## Supplied entries:
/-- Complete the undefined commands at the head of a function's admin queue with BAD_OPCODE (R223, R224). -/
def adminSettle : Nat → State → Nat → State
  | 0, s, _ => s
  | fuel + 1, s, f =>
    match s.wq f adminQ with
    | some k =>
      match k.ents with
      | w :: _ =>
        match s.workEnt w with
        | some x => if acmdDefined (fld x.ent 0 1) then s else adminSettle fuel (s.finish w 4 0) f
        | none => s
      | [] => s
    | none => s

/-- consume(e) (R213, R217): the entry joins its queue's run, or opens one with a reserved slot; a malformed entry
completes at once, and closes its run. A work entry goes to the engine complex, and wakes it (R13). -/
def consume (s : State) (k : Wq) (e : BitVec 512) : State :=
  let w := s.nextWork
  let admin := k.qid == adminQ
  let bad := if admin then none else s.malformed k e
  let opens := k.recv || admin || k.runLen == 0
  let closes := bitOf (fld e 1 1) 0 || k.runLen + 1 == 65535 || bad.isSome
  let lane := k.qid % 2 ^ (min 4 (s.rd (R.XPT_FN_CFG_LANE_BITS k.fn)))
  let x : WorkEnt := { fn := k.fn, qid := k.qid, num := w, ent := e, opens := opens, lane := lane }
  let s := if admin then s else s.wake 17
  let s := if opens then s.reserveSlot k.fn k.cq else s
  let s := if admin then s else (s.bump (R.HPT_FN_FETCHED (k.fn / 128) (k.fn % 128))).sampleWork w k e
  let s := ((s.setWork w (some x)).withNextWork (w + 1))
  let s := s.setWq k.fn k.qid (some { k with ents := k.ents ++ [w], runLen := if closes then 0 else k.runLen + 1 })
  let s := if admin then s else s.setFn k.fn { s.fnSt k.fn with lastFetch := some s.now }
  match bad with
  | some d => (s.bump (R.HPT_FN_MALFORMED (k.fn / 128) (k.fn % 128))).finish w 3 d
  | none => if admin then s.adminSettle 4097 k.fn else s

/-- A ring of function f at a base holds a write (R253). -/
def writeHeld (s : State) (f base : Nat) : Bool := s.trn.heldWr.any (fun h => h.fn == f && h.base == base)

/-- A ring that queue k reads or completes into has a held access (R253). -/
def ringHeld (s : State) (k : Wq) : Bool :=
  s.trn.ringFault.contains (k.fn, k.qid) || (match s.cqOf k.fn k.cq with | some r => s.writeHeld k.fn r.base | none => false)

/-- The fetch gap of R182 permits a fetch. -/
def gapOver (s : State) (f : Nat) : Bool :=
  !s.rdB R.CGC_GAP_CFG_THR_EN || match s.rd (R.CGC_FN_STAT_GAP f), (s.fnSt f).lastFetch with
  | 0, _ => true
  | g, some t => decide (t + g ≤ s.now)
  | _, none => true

## What is needed:
Filter the entries above and return only the lines holding "none".

## Solution:
        | none => s
    | none => s
  let bad := if admin then none else s.malformed k e
  | none => if admin then s.adminSettle 4097 k.fn else s
  s.trn.ringFault.contains (k.fn, k.qid) || (match s.cqOf k.fn k.cq with | some r => s.writeHeld k.fn r.base | none => false)
  | _, none => true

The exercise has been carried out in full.